天地真要崩盘了,他肯定没办法如那俩巨佬般抽身。
事实摆在眼前,他早已被深度套牢!
“苏青阳,你在犹豫什么?”
“犹豫就会败北。”
白衣薛舜冷冷的声音,在苏青阳心头响起,让苏青阳听得翻了个大大的白眼。
这位大佬是懂冷幽默的。
没错,犹豫就会败北。
但果断就会白给啊魂淡!
“我该怎么做?”
苏青阳沉声开口,满脸寒霜。
浑身剑意急速迸发,让周围空间都开始发生不正常的扭曲。
他快要控几不主寄几了。
“我不知道你会怎么做,只有你自己知道,你会怎么做。
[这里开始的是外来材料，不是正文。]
-- ==== Sys2Proof/Machine/Operands.lean ====
section
/-! DEFINITION. Operand forms: the lane registers and second operand of a scan instruction (Tables ISA-1 and ISA-2), and
the values of points by type: normalisation (Table PTM-1), conversion (Table LDR-8), resolution, reading and applying
(R153 to R173). -/

namespace Sys2Proof.Machine

set_option cleanup.letToHave false

open Sys2Proof.Config

/-! ### Scan instructions -/

/-- The opcode and the fields of an instruction word (Table ISA-2). -/
def opOf (w : BitVec 64) : Nat := w.toNat / 2 ^ 56
def fieldsOf (w : BitVec 64) : Fields :=
  ⟨w.extractLsb' 51 5, w.extractLsb' 46 5, w.extractLsb' 41 5, w.getLsbD 40, w.extractLsb' 32 8, w.extractLsb' 0 32⟩

/-- G0 reads 0 (R228). -/
def Lane.getG (l : Lane) (r : BitVec 5) : Dword := if r = 0 then 0 else Tbl.get (fun _ => 0) l.g r.toNat

/-- A write to G0 is discarded (R228). -/
def Lane.setG (l : Lane) (r : BitVec 5) (v : Dword) : Lane :=
  if r = 0 then l else { l with g := Tbl.set (fun _ => 0) l.g r.toNat v }

/-- Operand b: IMM sign-extended or G[B] (R235). -/
def Lane.opB (l : Lane) (f : Fields) : Dword := if f.i then f.imm.signExtend 64 else l.getG f.b

/-- Where the pc lands among the loops in progress (R240): at the end of a body the next iteration starts or the loop ends.
Answers the loops, the pc and the counter register to write. -/
def landLoops : List LoopFr → Nat → List LoopFr × Nat × Option (Nat × Nat)
  | [], pc => ([], pc, none)
  | fr :: rest, pc =>
    if pc = fr.stop then
      if fr.k + 1 < fr.n then ({ fr with k := fr.k + 1 } :: rest, fr.first, some (fr.d, fr.k + 1))
      else landLoops rest pc
    else (fr :: rest, pc, none)

def Lane.land (l : Lane) (pc : Nat) : Lane :=
  let r := landLoops l.loops pc
  let l := { l with loops := r.1, pc := r.2.1 }
  match r.2.2 with
  | some (d, k) => l.setG (BitVec.ofNat 5 d) (BitVec.ofNat 64 k)
  | none => l

/-- The next instruction in order. -/
def Lane.next (l : Lane) : Lane := l.land (l.pc + 8)

/-- The pc that SCL.PC shows: a lane that waits for a lock or a lookup stands at its instruction until it has the result. -/
def Lane.nextPc (l : Lane) : Nat := if l.wait.isSome || l.cred then l.next.pc else l.pc

/-! ### Point values -/

/-- The types of Table PTM-1. -/
abbrev tUnused : Nat := 0
abbrev tBool : Nat := 1
abbrev tInt32 : Nat := 2
abbrev tUint32 : Nat := 3
abbrev tInt64 : Nat := 4
abbrev tUint64 : Nat := 5
abbrev tFloat32 : Nat := 6
abbrev tFloat64 : Nat := 7
abbrev tEnum16 : Nat := 8
abbrev tStamp : Nat := 9

/-- The normalisation of Table PTM-1. -/
def normalise (t : Nat) (v : Dword) : Dword :=
  match t with
  | 0 => 0
  | 1 => if v = 0 then 0 else 1
  | 2 => (v.setWidth 32).signExtend 64
  | 3 => (v.setWidth 32).setWidth 64
  | 6 => (v.setWidth 32).setWidth 64
  | 8 => (v.setWidth 16).setWidth 64
  | _ => v

/-- The integer types of Table LDR-8, and the floating types. -/
abbrev isInt (t : Nat) : Bool := (1 ≤ t && t ≤ 5) || t = 8
abbrev isFloat (t : Nat) : Bool := t = 6 || t = 7
abbrev fmtOf (t : Nat) : Fmt := if t = 6 then f32 else f64

/-- The numeric value of a stored integer form. -/
def intOf (t : Nat) (v : Dword) : Int := if t = 2 ∨ t = 4 then v.toInt else v.toNat

/-- The range of an integer type other than BOOL. -/
def intRange (t : Nat) : Int × Int :=
  match t with
  | 2 => (-2147483648, 2147483647)
  | 3 => (0, 4294967295)
  | 4 => (-9223372036854775808, 9223372036854775807)
  | 5 => (0, 18446744073709551615)
  | _ => (0, 65535)

/-- Whether Table LDR-8 allows a conversion. -/
def convertible (src dst : Nat) : Bool :=
  if src = 0 || dst = 0 || 9 < src || 9 < dst then false
  else if src = dst then true
  else if src = 9 then dst = 4 || dst = 5
  else if dst = 9 then src = 4 || src = 5
  else true

/-- Table LDR-8: the converted value and whether it was clamped; 0 where the table allows no conversion. -/
def convert (src dst : Nat) (v : Dword) : Dword × Bool :=
  if !convertible src dst then (0, false)
  else if src = dst || src = 9 || dst = 9 then (v, false)
  else if isInt src then
    let x := intOf src v
    if dst = 1 then ((if x = 0 then 0 else 1), false)
    else if isInt dst then
      let r := intRange dst
      let y := clampInt r.1 r.2 x
      (BitVec.ofInt 64 y, decide (y ≠ x))
    else (BitVec.ofNat 64 (fofInt (fmtOf dst) x), false)
  else
    let n := v.toNat % 2 ^ (if src = 6 then 32 else 64)
    let f := fmtOf src
    if isFloat dst then (BitVec.ofNat 64 (fconv f (fmtOf dst) n), false)
    else if dst = 1 then ((if fnan f n || feq f n 0 then 0 else 1), false)
    else
      let r := intRange dst
      let y := ftoInt f r.1 r.2 n
      let wide := ftoInt f (r.1 - 1) (r.2 + 1) n
      (BitVec.ofInt 64 y, !fnan f n && decide (wide ≠ y))

/-- A stored form as binary32, and its converse (R286, R302: Table LDR-8). -/
def toF32 (t : Nat) (v : Dword) : Word := (convert t 6 v).1.setWidth 32

/-- A value counts as nonzero (R66): for a float every value other than ±0. -/
def pointOn (t : Nat) (v : Dword) : Bool :=
  if t = 6 then v.setWidth 31 ≠ 0 else if t = 7 then v.setWidth 63 ≠ 0 else v ≠ 0

/-! ### Point entries (Table PTM-5) -/

abbrev ptAddr (p : Nat) : Nat := 32 * p
abbrev State.ptWord (s : State) (p o : Nat) : Word := s.ind pgPTM (ptAddr p + o)
abbrev State.setPtWord (s : State) (p o : Nat) (w : Word) : State := s.setInd pgPTM (ptAddr p + o) w
abbrev State.ptType (s : State) (p : Nat) : Nat := fld (s.ptWord p 0) 0 4
abbrev State.ptOwner (s : State) (p : Nat) : Nat := fld (s.ptWord p 0) 4 9
abbrev State.ptKind (s : State) (p : Nat) : Nat := fld (s.ptWord p 4) 0 3
abbrev State.ptId (s : State) (p : Nat) : Nat := fld (s.ptWord p 4) 16 16
abbrev State.ptForced (s : State) (p : Nat) : Bool := bit (s.ptWord p 0x10) 0

/-- Writer kinds (Table PTM-2). -/
abbrev wkNone : Nat := 0
abbrev wkBus : Nat := 1
abbrev wkDi : Nat := 2
abbrev wkProgram : Nat := 3
abbrev wkLoop : Nat := 4
abbrev wkTunnel : Nat := 5

/-- Set a point's writer (R154). -/
def State.setWriter (s : State) (p kind id : Nat) : State := s.setPtWord p 4 (word (kind + 65536 * id))

/-- The stored value, and storing one. -/
def State.ptStored (s : State) (p : Nat) : Dword := Tbl.get (fun _ => 0) s.points.val p
def State.setPtStored (s : State) (p : Nat) (v : Dword) : State :=
  ({ s with points := { s.points with val := Tbl.set (fun _ => 0) s.points.val p v } }).mark (some (0x01000000 + p / 4))

/-- The forced value (R169). -/
def State.ptFval (s : State) (p : Nat) : Dword :=
  BitVec.ofNat 64 (join64 (s.ptWord p 0x0C) (s.ptWord p 0x08))

/-- The value in force (R163). -/
def State.ptValue (s : State) (p : Nat) : Dword := if s.ptForced p then s.ptFval p else s.ptStored p

/-- A discarded writer's value (R170). -/
def State.ptDiscard (s : State) (p : Nat) : State :=
  ((s.addKey (ikey pgPTM (ptAddr p + 0x18)) 1).bump pgPTM 0x084).setPend pgPTM 2

/-- A writer's value is applied in its ft: discarded while forced, normalised otherwise (R153, R170). -/
def State.ptApply (s : State) (p : Nat) (v : Dword) : State :=
  if s.ptForced p then s.ptDiscard p
  else s.setPtStored p (normalise (s.ptType p) v)

/-! ### Resolution (R160) -/

abbrev ctxAddr (c : Nat) : Nat := 0x040000 + 16 * c
abbrev State.ctxDef (s : State) (c : Nat) : Word := s.ind pgPTM (ctxAddr c + 4)
abbrev State.ctxWin (s : State) (c : Nat) : Word := s.ind pgPTM (ctxAddr c)
abbrev State.wbase (s : State) (c : Nat) : Nat := fld (s.ctxWin c) 0 13
abbrev State.wsize (s : State) (c : Nat) : Nat := fld (s.ctxWin c) 16 14

/-- Grant entries (Table PTM-7). -/
abbrev grAddr (g : Nat) : Nat := 0x050000 + 8 * g
abbrev State.grSrc (s : State) (g : Nat) : Word := s.ind pgPTM (grAddr g)
abbrev State.grDst (s : State) (g : Nat) : Word := s.ind pgPTM (grAddr g + 4)
abbrev grValid (src : Word) : Bool := bit src 31

/-- The keys of register words that are listed: an unlisted grant is not valid, so only these need be looked at. -/
def State.grants (s : State) : List Nat :=
  (s.regs.filterMap fun e =>
    let lo := ikey pgPTM 0x050000
    if lo ≤ e.1 ∧ e.1 < lo + 8 * 2048 ∧ (e.1 - lo) % 8 = 0 ∧ bit e.2 31 then some ((e.1 - lo) / 8) else none)

/-- The valid grant that names grantee `c` and index `j`. -/
def State.grantFor (s : State) (c j : Nat) : Option Nat :=
  s.grants.find? fun g => fld (s.grDst g) 0 9 = c && fld (s.grDst g) 16 13 = j

/-- Step 1 or 2 of R160: the point that context `c` may write at index `j`. -/
def State.resolveOwn (s : State) (c j : Nat) : Option Nat :=
  if c = 0 then (if j < pointLimit s.small then some j else none)
  else if j < s.wsize c then
    let p := s.wbase c + j
    if s.ptType p ≠ 0 && s.ptOwner p = c then some p else none
  else none

/-- R160: the point, and whether it is read only. -/
def State.resolve (s : State) (c j : Nat) : Option (Nat × Bool) :=
  match s.resolveOwn c j with
  | some p => some (p, false)
  | none =>
    if c = 0 || decide (j < s.wsize c) then none
    else match s.grantFor c j with
      | some g => some (fld (s.grSrc g) 0 13, true)
      | none => none

/-! ### Refusals of the point mapper (R161, R183) -/

/-- Tables of LAST_REFUSE. -/
abbrev rfPoint : Nat := 0
abbrev rfCtx : Nat := 1
abbrev rfGrant : Nat := 2
abbrev rfCred : Nat := 3
abbrev rfAccess : Nat := 4

def State.ptmNote (s : State) (st c tab idx : Nat) : State :=
  (s.setReg pgPTM 0x078 (word (st + 256 * c + 16777216 * tab))).setReg pgPTM 0x07C (word (idx % 16384))

/-- A refused point access (R161). -/
def State.accessRefused (s : State) (c j : Nat) : State :=
  ((s.ptmNote stDenied c rfAccess j).bump pgPTM 0x080).setPend pgPTM 0

/-- A refused entry write (R183). -/
def State.entryRefused (s : State) (st c tab idx : Nat) : State :=
  ((s.ptmNote st c tab idx).bump pgPTM 0x088).setPend pgPTM 3

/-! ### References (R166, R182, R244) -/

/-- Ranges (first index, length) that an instruction references, and whether it writes them. -/
def insnRefs (w : BitVec 64) : List (Nat × Nat × Bool) :=
  let j := w.toNat % 2 ^ 13
  let n := w.toNat / 2 ^ 16 % 2 ^ 14
  if opOf w = 0x60 then [(j, 1, false)] else if opOf w = 0x61 then [(j, n, false)]
  else if opOf w = 0x62 then [(j, 1, true)] else if opOf w = 0x63 then [(j, n, true)]
  else []

/-- The ranges that a program references and writes. -/
def Prog.refs (g : Prog) : List (Nat × Nat × Bool) := g.code.flatMap insnRefs
def Prog.references (g : Prog) (j : Nat) : Bool := g.refs.any fun r => r.1 ≤ j && j < r.1 + r.2.1
def Prog.writesIdx (g : Prog) (j : Nat) : Bool := g.refs.any fun r => r.2.2 && r.1 ≤ j && j < r.1 + r.2.1

/-- The indices of a list of ranges, without repeats, rising. -/
def rangeSet (rs : List (Nat × Nat)) : List Nat :=
  (List.range 8192).filter fun j => rs.any fun r => r.1 ≤ j && j < r.1 + r.2
def Prog.written (g : Prog) : List Nat := rangeSet ((g.refs.filter (·.2.2)).map fun r => (r.1, r.2.1))
def Prog.referenced (g : Prog) : List Nat := rangeSet (g.refs.map fun r => (r.1, r.2.1))

/-- The programs that slots hold, with their slots (BESIDE holders too). -/
def State.progs (s : State) : List (Nat × Prog) :=
  s.slots.filterMap fun e => match e.2.prog with | some g => some (e.1, g) | none => none

/-- Loops by number: cascade 0 to 1,023, PID 1,024 + p. -/
abbrev loopAddr (n : Nat) : Nat := if n < 1024 then 128 * n else 0x060000 + 128 * (n - 1024)
abbrev State.loopWord (s : State) (n o : Nat) : Word := s.ind pgLPE (loopAddr n + o)
abbrev State.setLoopWord (s : State) (n o : Nat) (w : Word) : State := s.setInd pgLPE (loopAddr n + o) w
abbrev State.loopConf (s : State) (n : Nat) : Bool := bit (s.loopWord n 0x30) 16
abbrev State.loopOwner (s : State) (n : Nat) : Nat := fld (s.loopWord n 0x30) 0 9

/-- The configured loops, by the listed LP_DEF words. -/
def State.confLoops (s : State) : List Nat :=
  s.regs.filterMap fun e =>
    let lo := ikey pgLPE 0
    let a := e.1 - lo
    if e.1 < lo ∨ lo + 0x080000 ≤ e.1 ∨ !bit e.2 16 then none
    else if a < 0x020000 ∧ a % 128 = 0x30 then some (a / 128)
    else if 0x060000 ≤ a ∧ a < 0x062000 ∧ a % 128 = 0x30 then some (1024 + (a - 0x060000) / 128)
    else none

/-- The relative indices that a configured loop references (R166, R308). -/
def State.loopRefs (s : State) (n : Nat) : List Nat :=
  (if fld (s.loopWord n 0x00) 30 2 = 0 then [fld (s.loopWord n 0x00) 0 13] else []) ++
  (if bit (s.loopWord n 0x04) 31 then [fld (s.loopWord n 0x04) 0 13] else []) ++ [fld (s.loopWord n 0x0C) 0 13]

/-- A loaded program or a configured loop of context `c` references index `j`. -/
def State.indexRefd (s : State) (c j : Nat) : Bool :=
  (s.progs.any fun e => e.2.ctx = c && e.2.references j) ||
  (s.confLoops.any fun n => s.loopOwner n = c && (s.loopRefs n).contains j)

/-- The indices of a context under which it may name point `p`: its window's, or those of its grants. -/
def State.pointIndices (s : State) (c p : Nat) : List Nat :=
  (if c = 0 then [p]
   else if s.ptOwner p = c && s.wbase c ≤ p && p < s.wbase c + s.wsize c then [p - s.wbase c] else []) ++
  (s.grants.filterMap fun g =>
    if fld (s.grDst g) 0 9 = c ∧ fld (s.grSrc g) 0 13 = p then some (fld (s.grDst g) 16 13) else none)

/-- A program (other than that of slot `except`) or a loop references point `p` (R182). -/
def State.pointRefd (s : State) (p : Nat) (except : Option Nat := none) : Bool :=
  (s.progs.any fun e => some e.1 ≠ except && (s.pointIndices e.2.ctx p).any e.2.references) ||
  (s.confLoops.any fun n =>
    let c := s.loopOwner n
    (s.pointIndices c p).any fun j => (s.loopRefs n).contains j)

/-- The point that an index of the context's window names (R160, steps 1 and 2), in use or not. -/
def State.windowPoint (s : State) (c j : Nat) : Option Nat :=
  if c = 0 then (if j < pointLimit s.small then some j else none)
  else if j < s.wsize c then some (s.wbase c + j) else none

/-- A program of another slot than `except` will write point `p`: a LOAD not in effect yet, or the new program of a change (R22). -/
def State.comingWriter (s : State) (p : Nat) (except : Option Nat := none) : Bool :=
  (s.slots.any fun e =>
    ((e.2.loading && some e.1 ≠ except) || (e.2.state = 3 && (except.isNone || e.2.holderOf ≠ except))) &&
    (match e.2.prog with
     | some g => g.refs.any fun r => r.2.2 && (List.range r.2.1).any fun i => decide (s.windowPoint g.ctx (r.1 + i) = some p)
     | none => false))

/-- Point `p` is the source of a valid grant. -/
def State.grantSource (s : State) (p : Nat) : Bool := s.grants.any fun g => fld (s.grSrc g) 0 13 = p

end Sys2Proof.Machine
end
”
白衣薛舜冷冷的声音,在苏青阳心头响起。
听得苏青阳面色越发司马。
淦!
都这节骨眼了还在当谜语人,简直绝了。
但还是那句话,靠山山倒,靠树树摇,人终究要靠自己。
苏青阳被激发其潜藏的凶性,头脑心思电转,开始光速思考起过往所有的蛛丝马迹。
当然,苏青阳这么问,其实也有试探之意。
若这白衣薛舜告诉他,让他钻天碑跑那天地大磨空间里,他就有点咂摸出这位大佬的立场了。
可惜到底是谜语人技高一筹,来了手顺水推舟。
将皮球传回到苏青阳脚下。
“不对,完全不对!”
“我似乎忽略了什么,我似乎把什么地方算漏了。”
“等等,以这方天地开始的棋局,已经进行了两万多年,必然诞生了不止一个圣武之上。”
“毕竟齐天、踏天、开天三境都有了,便意味着必定有人达到过这种境界。”
“可现在这帮人在哪儿?”
“他们死了?被抹掉了?躲起来了?幡然醒悟了?”
“总不能这圣武之上,只有一个归真剑圣容真一吧?”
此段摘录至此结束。